## [The task]
Check every line below for the word "PortId" and copy the ones that have it.

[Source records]
theorem powerOnReset (pins : Pins) : Statement (.powerOnReset pins) := fun _ =>
  ⟨_, rfl, rfl⟩

theorem presenceAsserted (slot : SlotId) : Statement (.presenceAsserted slot) := fun s =>
  ⟨_, rfl, State.pending_of_settings (by split <;> simp)⟩

theorem presenceDeasserted (slot : SlotId) : Statement (.presenceDeasserted slot) := fun s =>
  ⟨_, rfl, State.pending_of_settings (by split <;> simp)⟩

theorem debounceExpiry (slot : SlotId) : Statement (.debounceExpiry slot) := fun s =>
  ⟨_, rfl, State.pending_of_settings (by split <;> simp)⟩

theorem holdTimerExpiry (slot : SlotId) : Statement (.holdTimerExpiry slot) := fun s =>
  ⟨_, rfl, State.pending_of_settings (by split <;> simp)⟩

theorem retryTimerExpiry (slot : SlotId) : Statement (.retryTimerExpiry slot) := fun s =>
  ⟨_, rfl, State.pending_of_settings (by split <;> simp)⟩

theorem deadIntervalExpiry (slot : SlotId) : Statement (.deadIntervalExpiry slot) := fun s =>
  ⟨_, rfl, State.pending_of_settings (by simp)⟩

theorem powerGoodAsserted (slot : SlotId) : Statement (.powerGoodAsserted slot) := fun s =>
  ⟨_, rfl, State.pending_of_settings (by split <;> simp)⟩

theorem powerGoodFall (slot : SlotId) : Statement (.powerGoodFall slot) := fun s =>
  ⟨_, rfl, State.pending_of_settings (by split <;> simp)⟩

theorem powerGoodTimerExpiry (slot : SlotId) : Statement (.powerGoodTimerExpiry slot) := fun s =>
  ⟨_, rfl, State.pending_of_settings (by simp)⟩

theorem resetHoldExpiry (slot : SlotId) : Statement (.resetHoldExpiry slot) := fun s =>
  ⟨_, rfl, State.pending_of_settings (by simp)⟩

theorem dischargeTimerExpiry (slot : SlotId) : Statement (.dischargeTimerExpiry slot) := fun s =>
  ⟨_, rfl, State.pending_of_settings (by simp)⟩

theorem interlockAsserted : Statement (.interlockAsserted) := fun s =>
  ⟨_, rfl, by split <;> simp⟩

theorem interlockReleased : Statement (.interlockReleased) := fun s =>
  ⟨_, rfl, by split <;> simp⟩

theorem psuLineAsserted (psu : PsuId) (line : PsuLine) : Statement (.psuLineAsserted psu line) := fun s =>
  ⟨_, rfl, by split <;> simp⟩

theorem psuLineDeasserted (psu : PsuId) (line : PsuLine) : Statement (.psuLineDeasserted psu line) := fun s =>
  ⟨_, rfl, by split <;> simp⟩

theorem settleTimerExpiry (psu : PsuId) : Statement (.settleTimerExpiry psu) := fun s =>
  ⟨_, rfl, by split <;> simp⟩

theorem announce (slot : SlotId) (frame : ServiceFrame) : Statement (.announce slot frame) := fun s =>
  ⟨_, rfl, State.pending_of_settings (by split <;> simp)⟩

theorem waitExtend (slot : SlotId) (frame : ServiceFrame) : Statement (.waitExtend slot frame) := fun s =>
  ⟨_, rfl, State.pending_of_settings (by split <;> simp)⟩

theorem announceDeadlineExpiry (slot : SlotId) : Statement (.announceDeadlineExpiry slot) := fun s =>
  ⟨_, rfl, State.pending_of_settings (by split <;> simp)⟩

theorem telemetry (slot : SlotId) (frame : ServiceFrame) : Statement (.telemetry slot frame) := fun s =>
  ⟨_, rfl, State.pending_of_settings (by split <;> simp)⟩

theorem sensorStale (slot : SlotId) (sensor : SensorId) : Statement (.sensorStale slot sensor) := fun s =>
  ⟨_, rfl, by split <;> simp⟩

theorem criticalGraceExpiry (slot : SlotId) : Statement (.criticalGraceExpiry slot) := fun s =>
  ⟨_, rfl, by split <;> simp⟩

theorem controlInterval : Statement (.controlInterval) := fun s =>
  ⟨_, rfl, foldl_pending _ (fun s z => State.intervalZone_pending _ s z) _ s⟩

theorem pwmPeriodStart (fan : FanId) : Statement (.pwmPeriodStart fan) := fun _ =>
  ⟨_, rfl, rfl⟩

theorem tachEdge (fan : FanId) (count : Fin 65535) : Statement (.tachEdge fan count) := fun _ =>
  ⟨_, rfl, rfl⟩

theorem overflowTimerExpiry (fan : FanId) : Statement (.overflowTimerExpiry fan) := fun _ =>
  ⟨_, rfl, rfl⟩

theorem fanPresenceDeasserted (fan : FanId) : Statement (.fanPresenceDeasserted fan) := fun s =>
  ⟨_, rfl, by split <;> simp [State.fanPresenceChanged_pending]⟩

theorem fanPresenceAsserted (fan : FanId) : Statement (.fanPresenceAsserted fan) := fun s =>
  ⟨_, rfl, by split <;> simp [State.fanPresenceChanged_pending]⟩

theorem linkUp (port : PortId) : Statement (.linkUp port) := fun s =>
  ⟨_, rfl, by split <;> simp⟩

theorem linkDown (port : PortId) : Statement (.linkDown port) := fun s =>
  ⟨_, rfl, by split <;> simp⟩

theorem holdDownExpiry (uplink : UplinkId) : Statement (.holdDownExpiry uplink) := fun s =>
  ⟨_, rfl, by split <;> simp⟩

theorem slotPortFrame (slot : SlotId) (bytes : List Byte) : Statement (.slotPortFrame slot bytes) := fun _ =>
  ⟨_, rfl, by simp⟩

theorem uplinkPortFrame (uplink : UplinkId) (bytes : List Byte) : Statement (.uplinkPortFrame uplink bytes) := fun _ =>
  ⟨_, rfl, by simp⟩

theorem epoch : Statement (.epoch) := fun _ =>
  ⟨_, rfl, rfl⟩

theorem request (port : PortId) (frame : ServiceFrame) : Statement (.request port frame) := fun _ =>
  ⟨_, rfl, by simp⟩

theorem read : Statement (.read) := fun s =>
  ⟨_, rfl, State.onHead_pending s _ _ State.executeRead_pending⟩

theorem write : Statement (.write) := fun s =>
  ⟨_, rfl, State.onHead_pending s _ _ State.executeWrite_pending⟩

theorem powerOn : Statement (.powerOn) := fun s =>
  ⟨_, rfl, State.onHead_pending s _ _ fun s r =>
    State.executeSlot_pending s r _ fun s i => State.pending_of_settings (State.commandPowerOn_settings s i)⟩

theorem powerOff : Statement (.powerOff) := fun s =>
  ⟨_, rfl, State.onHead_pending s _ _ fun s r =>
    State.executeSlot_pending s r _ fun s i => State.pending_of_settings (State.commandPowerOff_settings s i)⟩

theorem release : Statement (.release) := fun s =>
  ⟨_, rfl, State.onHead_pending s _ _ fun s r =>
    State.executeSlot_pending s r _ fun s i => State.pending_of_settings (State.commandRelease_settings s i)⟩

theorem reset : Statement (.reset) := fun s =>
  ⟨_, rfl, State.onHead_pending s _ _ fun s r =>
    State.executeSlot_pending s r _ fun s i => State.pending_of_settings (State.commandReset_settings s i)⟩

theorem refresh : Statement (.refresh) := fun s =>
  ⟨_, rfl, State.onHead_pending s _ _ fun s r => State.executeSlot_pending s r _ State.commandRefresh_pending⟩

theorem clearFault : Statement (.clearFault) := fun s =>
  ⟨_, rfl, State.onHead_pending s _ _ fun s r =>
    State.executeSlot_pending s r _ fun s i => State.pending_of_settings (State.commandClearFault_settings s i)⟩

theorem controllerReset : Statement (.controllerReset) := fun s =>
  ⟨_, rfl, State.onHead_pending s _ _ State.executeReset_pending⟩

theorem adminEnableWrite (slot : SlotId) (value : Bool) : Statement (.adminEnableWrite slot value) := fun _ =>
  ⟨_, rfl, by simp⟩

theorem roleSettingStackWrite : Statement (.roleSettingStackWrite) := fun _ =>
  ⟨_, rfl, by simp⟩

theorem roleSettingSlotWrite : Statement (.roleSettingSlotWrite) := fun _ =>
  ⟨_, rfl, by simp⟩

theorem powerPolicyWrite (slot : SlotId) (priority bootAllowance capFloor : Nat) : Statement (.powerPolicyWrite slot priority bootAllowance capFloor) := fun _ =>
  ⟨_, rfl, by simp⟩

theorem psuCapacityWrite (psu : PsuId) (watts : Nat) : Statement (.psuCapacityWrite psu watts) := fun _ =>
  ⟨_, rfl, by simp⟩

theorem redundancyModeWrite (mode : RedundancyMode) (overhead : Nat) : Statement (.redundancyModeWrite mode overhead) := fun _ =>
  ⟨_, rfl, by simp⟩

theorem fanFullPowerWrite (fan : FanId) (watts : Nat) : Statement (.fanFullPowerWrite fan watts) := fun _ =>
  ⟨_, rfl, by simp⟩

theorem minDemandWrite (zone : ZoneId) (perMille : Nat) : Statement (.minDemandWrite zone perMille) := fun _ =>
  ⟨_, rfl, rfl⟩

theorem staleLimitWrite (ms : Nat) : Statement (.staleLimitWrite ms) := fun _ =>
  ⟨_, rfl, by simp⟩

theorem rateCodeWrite (slot : SlotId) (rate capRate : RateCode) : Statement (.rateCodeWrite slot rate capRate) := fun _ =>
  ⟨_, rfl, by simp⟩

theorem bucketDepthWrite (slot : SlotId) (kib : Nat) : Statement (.bucketDepthWrite slot kib) := fun _ =>
  ⟨_, rfl, by simp⟩

theorem memberListWrite (group : GroupId) (members : List UplinkId) : Statement (.memberListWrite group members) := fun s =>
  ⟨_, rfl, by split <;> simp⟩

theorem classifyEntryWrite (index : Fin 64) (entry : ClassEntry) : Statement (.classifyEntryWrite index entry) := fun _ =>
  ⟨_, rfl, rfl⟩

## [Task solution]
theorem linkUp (port : PortId) : Statement (.linkUp port) := fun s =>
theorem linkDown (port : PortId) : Statement (.linkDown port) := fun s =>
theorem request (port : PortId) (frame : ServiceFrame) : Statement (.request port frame) := fun _ =>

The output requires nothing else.